I must have been better than nothing, after all, because before long, even my dark-skinned, black-eyed presence began to have the desired effect on my aunt’s spirits. The clothes I’d brought from the village were still creased from my suitcase when she began to get out of bed and bathe and dress herself in the mornings. One May afternoon I came home from school to discover that she’d sent Cook out to run errands so that she could make our lunch herself. The meal was waiting on the dining table, in a cluster of covered eversilver dishes. My aunt served us both, and we ate together while Lata Mangeshkar sang a love song on the kitchen radio:
Kitna haseen hai yeh ek sapna
(How beautiful this dream is)
Phoolon ke shaher mein hai ghar apna
(In a city of flowers stands our house)
Kya sama hai, tu kahan hai?
(What a world, where are you?)
My aunt was restless and fidgety as a child with a secret, and her eyes were pure gold in the sunlight. “Take another piece of chicken,” she urged me. “Look,” she cried a few minutes later, lifting a whole fish roe out of a dish of curry with the serving spoon, “I saved the roe for you!” It was all a game, of course, because in my uncle’s house there was never any want, and no treat was so rare that it had to be saved for someone. But I was quick, and I learned to play it. It put the dimples back in my aunt’s cheeks. It dulled the sharp tin edges of my homesickness.

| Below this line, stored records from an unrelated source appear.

-- ==== Sys2Proof/Laws/Stream.lean ====
section
/-! SUPPORT. What the steps over the bit streams can do, said once: emitting a bit, padding, and taking a bit (rules R79, R190, R191,
R210). -/

namespace Sys2Proof.Machine

/-! ### Bits of a byte -/

@[simp] theorem bytesBits_nil : bytesBits [] = [] := rfl

@[simp] theorem bytesBits_append (a b : List Byte) : bytesBits (a ++ b) = bytesBits a ++ bytesBits b := by
  simp [bytesBits]

@[simp] theorem bytesBits_single (b : Byte) : bytesBits [b] = byteBits b := by simp [bytesBits]

theorem bytesBits_cons (b : Byte) (bs : List Byte) : bytesBits (b :: bs) = byteBits b ++ bytesBits bs := rfl

@[simp] theorem length_byteBits (b : Byte) : (byteBits b).length = 8 := by simp [byteBits]

@[simp] theorem length_bytesBits (bs : List Byte) : (bytesBits bs).length = 8 * bs.length := by
  induction bs with
  | nil => rfl
  | cons b bs ih => simp [bytesBits_cons, ih]; omega

/-- The pending bits of the encoder, told by the accumulator and the number alone. -/
def pendingOf (acc : BitVec 8) (n : Nat) : List Bool := (List.range n).map (fun j => acc.getLsbD (n - 1 - j))

/-- The unread bits of the decoder, told by the shift register and the number alone. -/
def unreadOf (shift : BitVec 8) (n : Nat) : List Bool := (List.range n).map (fun j => shift.getLsbD (7 - j))

theorem pendingBits_eq (s : State) : s.pendingBits = pendingOf s.encAcc s.encN.toNat := rfl

theorem unreadBits_eq (s : State) : s.unreadBits = unreadOf s.decShift s.decAvail.toNat := rfl

@[simp] theorem length_pendingOf (acc : BitVec 8) (n : Nat) : (pendingOf acc n).length = n := by simp [pendingOf]

@[simp] theorem length_unreadOf (sh : BitVec 8) (n : Nat) : (unreadOf sh n).length = n := by simp [unreadOf]

@[simp] theorem length_pendingBits (s : State) : s.pendingBits.length = s.encN.toNat := by simp [pendingBits_eq]

@[simp] theorem length_unreadBits (s : State) : s.unreadBits.length = s.decAvail.toNat := by simp [unreadBits_eq]

@[simp] theorem unreadOf_zero (sh : BitVec 8) : unreadOf sh 0 = [] := rfl

@[simp] theorem pendingOf_zero (acc : BitVec 8) : pendingOf acc 0 = [] := rfl

theorem byteBits_eq_unreadOf (b : Byte) : byteBits b = unreadOf b 8 := rfl

theorem byteBits_eq_pendingOf (b : Byte) : byteBits b = pendingOf b 8 := rfl

/-- The accumulator with one more bit. -/
def pushBit (acc : BitVec 8) (b : Bool) : BitVec 8 := (acc <<< 1) ||| (BitVec.ofBool b).setWidth 8

theorem pendingOf_pushBit (acc : BitVec 8) (b : Bool) {n : Nat} (h : n ≤ 7) :
    pendingOf (pushBit acc b) (n + 1) = pendingOf acc n ++ [b] := by
  unfold pendingOf pushBit
  rw [List.range_succ, List.map_append]
  congr 1
  · apply List.map_congr_left
    intro j hj
    rw [List.mem_range] at hj
    have h1 : n + 1 - 1 - j = (n - 1 - j) + 1 := by omega
    rw [h1]
    have h2 : n - 1 - j + 1 < 8 := by omega
    simp [h2, BitVec.getLsbD_eq_getElem (show n - 1 - j < 8 by omega)]
  · simp [BitVec.getLsbD_ofBool]

theorem pushBit_lt {acc : BitVec 8} (b : Bool) {n : Nat} (h : n ≤ 6) (ha : acc.toNat < 2 ^ n) :
    (pushBit acc b).toNat < 2 ^ (n + 1) := by
  have h1 : acc.toNat * 2 % 256 = acc.toNat * 2 := by
    have : 2 ^ n ≤ 2 ^ 6 := Nat.pow_le_pow_right (by omega) h
    omega
  have h2 : (pushBit acc b).toNat = (acc.toNat * 2) ||| b.toNat := by
    unfold pushBit
    rw [BitVec.toNat_or, BitVec.toNat_shiftLeft, Nat.shiftLeft_eq, pow_one, show 2 ^ 8 = 256 by rfl, h1]
    cases b <;> rfl
  rw [h2]
  apply Nat.or_lt_two_pow
  · rw [pow_succ]; omega
  · have : b.toNat < 2 := by cases b <;> decide
    exact lt_of_lt_of_le this (by rw [pow_succ]; have := Nat.one_le_two_pow (n := n); omega)

/-- Padding: the pending bits at the top of a byte, zeros below them (rule R191). -/
theorem byteBits_pad (acc : BitVec 8) {n : Nat} (h : n ≤ 8) :
    byteBits (acc <<< (8 - n)) = pendingOf acc n ++ List.replicate (8 - n) false := by
  apply List.ext_getElem
  · simp; omega
  · intro j h1 h2
    simp only [length_byteBits] at h1
    by_cases hj : j < n
    · rw [List.getElem_append_left (by simpa using hj)]
      simp [byteBits, pendingOf, show 7 - j < 8 by omega, show ¬ (7 - j < 8 - n) by omega,
        show 7 - j - (8 - n) = n - 1 - j by omega]
    · rw [List.getElem_append_right (by simpa using hj)]
      simp [byteBits, show 7 - j < 8 by omega, show 7 - j < 8 - n by omega]

/-- Taking the next unread bit. -/
theorem unreadOf_succ (sh : BitVec 8) {n : Nat} (h : n ≤ 7) :
    unreadOf sh (n + 1) = sh.getLsbD 7 :: unreadOf (sh <<< 1) n := by
  unfold unreadOf
  rw [List.range_succ_eq_map, List.map_cons, List.map_map]
  congr 1
  apply List.map_congr_left
  intro j hj
  rw [List.mem_range] at hj
  simp only [Function.comp, BitVec.getLsbD_shiftLeft]
  simp [show 7 - j < 8 by omega, show ¬ (7 - j < 1) by omega, show 7 - (j + 1) = 7 - j - 1 by omega]

/-! ### The encoder (rules R190, R191) -/

/-- What `emit_bit(b)` does where it is not held. -/
structure Emitted (b : Bool) (s t : State) : Prop where
  frame : t = { s with outFifo := t.outFifo, encAcc := t.encAcc, encN := t.encN, encBits := s.encBits + 1 }
  stream : t.outStream = s.outStream ++ [b]
  encN : t.encN.toNat ≤ 7
  encAcc : t.encAcc.toNat < 2 ^ t.encN.toNat
  level : s.outFifo.length ≤ s.params.outDepth → t.outFifo.length ≤ s.params.outDepth

/-- What `emit_bit(b)` can do: it is held, and then nothing changes, or it appends the bit. -/
theorem emitBit_spec (b : Bool) {s : State} (hn : s.encN.toNat ≤ 7) (ha : s.encAcc.toNat < 2 ^ s.encN.toNat) :
    (s.EmitHeld ∧ emitBit b s = none) ∨ (¬ s.EmitHeld ∧ ∃ t, emitBit b s = some t ∧ Emitted b s t) := by
  by_cases hh : s.EmitHeld
  · exact .inl ⟨hh, if_pos hh⟩
  · refine .inr ⟨hh, ?_⟩
    unfold emitBit
    rw [if_neg hh]
    have hp : s.encAcc <<< 1 ||| (BitVec.ofBool b).setWidth 8 = pushBit s.encAcc b := rfl
    have h1 : (s.encN + 1).toNat = s.encN.toNat + 1 := by
      rw [BitVec.toNat_add]
      have : (1 : BitVec 4).toNat = 1 := rfl
      omega
    split
    · next h8 =>
      have h7 : s.encN.toNat = 7 := by
        have := congrArg BitVec.toNat h8
        rw [h1] at this
        have h88 : (8 : BitVec 4).toNat = 8 := rfl
        omega
      refine ⟨_, rfl, rfl, ?_, by simp, by simp, ?_⟩
      · have := pendingOf_pushBit s.encAcc b (n := 7) (by omega)
        simp only [State.outStream, pendingBits_eq, hp, h7, bytesBits_append, bytesBits_single, byteBits_eq_pendingOf, this]
        simp
      · have : s.encN = 7 := BitVec.eq_of_toNat_eq h7
        have hne : s.outFifo.length ≠ s.params.outDepth := fun h => hh ⟨this, h⟩
        intro hf
        simp
        omega
    · next h8 =>
      have h7 : s.encN.toNat ≤ 6 := by
        rcases Nat.lt_or_ge s.encN.toNat 7 with h | h
        · omega
        · exfalso
          apply h8
          apply BitVec.eq_of_toNat_eq
          rw [h1]
          have h88 : (8 : BitVec 4).toNat = 8 := rfl
          omega
      refine ⟨_, rfl, rfl, ?_, ?_, ?_, id⟩
      · simp only [State.outStream, pendingBits_eq, hp, h1, pendingOf_pushBit s.encAcc b hn, List.append_assoc]
      · simp only [h1]; omega
      · simp only [h1, hp]; exact pushBit_lt b h7 ha

/-- What the padding step does where it is not held. -/
theorem padByte_spec {s : State} (hn : s.encN.toNat ≤ 7) :
    (s.OutFull ∧ padByte s = none) ∨
      (¬ s.OutFull ∧ ∃ t, padByte s = some t ∧ t = { s with outFifo := t.outFifo, encAcc := 0, encN := 0 } ∧
        t.outStream = s.outStream ++ List.replicate (8 - s.encN.toNat) false ∧ t.outFifo.length = s.outFifo.length + 1) := by
  unfold padByte
  by_cases hf : s.OutFull
  · exact .inl ⟨hf, if_pos hf⟩
  · refine .inr ⟨hf, ?_⟩
    rw [if_neg hf]
    refine ⟨_, rfl, rfl, ?_, by simp [State.pushOut]⟩
    have h0 : (0#4).toNat = 0 := rfl
    simp only [State.outStream, State.pushOut, pendingBits_eq, bytesBits_append, bytesBits_single,
      byteBits_pad s.encAcc (show s.encN.toNat ≤ 8 by omega)]
    simp

/-! ### The decoder (rule R210) -/

/-- What `read_bit()` does where it takes a bit. -/
structure BitTaken (b : Bool) (s t : State) : Prop where
  frame : t = { s with inFifo := t.inFifo, decShift := t.decShift, decAvail := t.decAvail, decBits := s.decBits + 1 }
  stream : s.inStream = b :: t.inStream
  avail : t.decAvail.toNat ≤ 7
  shift : (∃ k, s.decShift.toNat = k * 2 ^ (8 - s.decAvail.toNat)) → 2 ^ (8 - t.decAvail.toNat) ∣ t.decShift.toNat
  level : t.inFifo.length ≤ s.inFifo.length

theorem shiftLeft_dvd {sh : BitVec 8} {n : Nat} (h : 2 ^ (8 - (n + 1)) ∣ sh.toNat) (hn : n ≤ 7) :
    2 ^ (8 - n) ∣ (sh <<< 1).toNat := by
  obtain ⟨k, hk⟩ := h
  rw [BitVec.toNat_shiftLeft, Nat.shiftLeft_eq, pow_one]
  have h1 : 2 ^ (8 - n) ∣ sh.toNat * 2 := by
    refine ⟨k, ?_⟩
    rw [hk, show 8 - n = 8 - (n + 1) + 1 by omega, pow_succ]
    ring
  exact (Nat.dvd_mod_iff (Nat.pow_dvd_pow 2 (show 8 - n ≤ 8 by omega))).2 h1

theorem takeBit_spec {s : State} (h0 : s.decAvail ≠ 0) (h8 : s.decAvail.toNat ≤ 8) :
    ∃ t, takeBit s = .bit (s.decShift.getLsbD 7) t ∧ BitTaken (s.decShift.getLsbD 7) s t := by
  have hpos : 0 < s.decAvail.toNat := by
    rcases Nat.eq_zero_or_pos s.decAvail.toNat with h | h
    · exact absurd (BitVec.eq_of_toNat_eq h) h0
    · exact h
  have h1 : (s.decAvail - 1).toNat = s.decAvail.toNat - 1 := by
    rw [BitVec.toNat_sub_of_le (by rw [BitVec.le_def]; exact hpos)]
    rfl
  refine ⟨_, rfl, rfl, ?_, by simp only [h1]; omega, ?_, by simp⟩
  · have h2 : s.decAvail.toNat = s.decAvail.toNat - 1 + 1 := by omega
    simp only [State.inStream, unreadBits_eq, h1]
    rw [h2, unreadOf_succ _ (by omega)]
    simp
  · rintro ⟨k, hk⟩
    simp only [h1]
    apply shiftLeft_dvd _ (by omega)
    rw [show s.decAvail.toNat - 1 + 1 = s.decAvail.toNat by omega]
    exact ⟨k, by rw [hk]; ring⟩

/-- What `read_bit()` can do, told by the input stream. -/
theorem readBit_spec {s : State} (h8 : s.decAvail.toNat ≤ 8) :
    (s.ReadHeld ∧ s.inStream = [] ∧ readBit s = .hold) ∨
    (s.inStream = [] ∧ s.inEnd = true ∧ readBit s = .exhausted) ∨
    (¬ s.ReadHeld ∧ ∃ b t, readBit s = .bit b t ∧ BitTaken b s t) := by
  unfold readBit
  by_cases h0 : s.decAvail = 0
  · rw [if_pos h0]
    have hu : s.unreadBits = [] := by rw [unreadBits_eq, h0]; rfl
    cases hf : s.inFifo with
    | nil =>
      have hs : s.inStream = [] := by simp [State.inStream, hu, hf]
      cases he : s.inEnd with
      | true => exact .inr (.inl ⟨hs, rfl, rfl⟩)
      | false => exact .inl ⟨⟨h0, hf, he⟩, hs, rfl⟩
    | cons b rest =>
      refine .inr (.inr ⟨fun h => List.cons_ne_nil b rest (hf.symm.trans h.2.1), ?_⟩)
      have hne : ({ s with inFifo := rest, decShift := b, decAvail := 8 } : State).decAvail ≠ 0 := by
        show (8 : BitVec 4) ≠ 0
        decide
      obtain ⟨t, ht, hb⟩ := takeBit_spec hne (by show (8 : BitVec 4).toNat ≤ 8; decide)
      refine ⟨_, t, ht, ?_, ?_, hb.avail, fun _ => hb.shift ⟨b.toNat, ?_⟩, ?_⟩
      · have := hb.frame
        rw [this]
      · rw [← hb.stream]
        simp only [State.inStream, hu, hf, bytesBits_cons, byteBits_eq_unreadOf]
        rfl
      · show b.toNat = b.toNat * 2 ^ (8 - 8)
        omega
      · have := hb.level
        simp only at this
        rw [hf]
        simp
        omega
  · rw [if_neg h0]
    obtain ⟨t, ht, hb⟩ := takeBit_spec h0 h8
    exact .inr (.inr ⟨fun h => h0 h.1, _, t, ht, hb⟩)

end Sys2Proof.Machine
end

After a few months my aunt took to brushing my hair before bed and tucking me in. When she’d turned the lights out she sat on the edge of my bed and made up elaborate shadow plays,
her hands as silvery in the moonlight as the shadows they cast were black.
Look, she’d say, here’s the frightened rabbit.
And here comes the wolf to gobble him up—
—but the rabbit runs away, just in time, hooray!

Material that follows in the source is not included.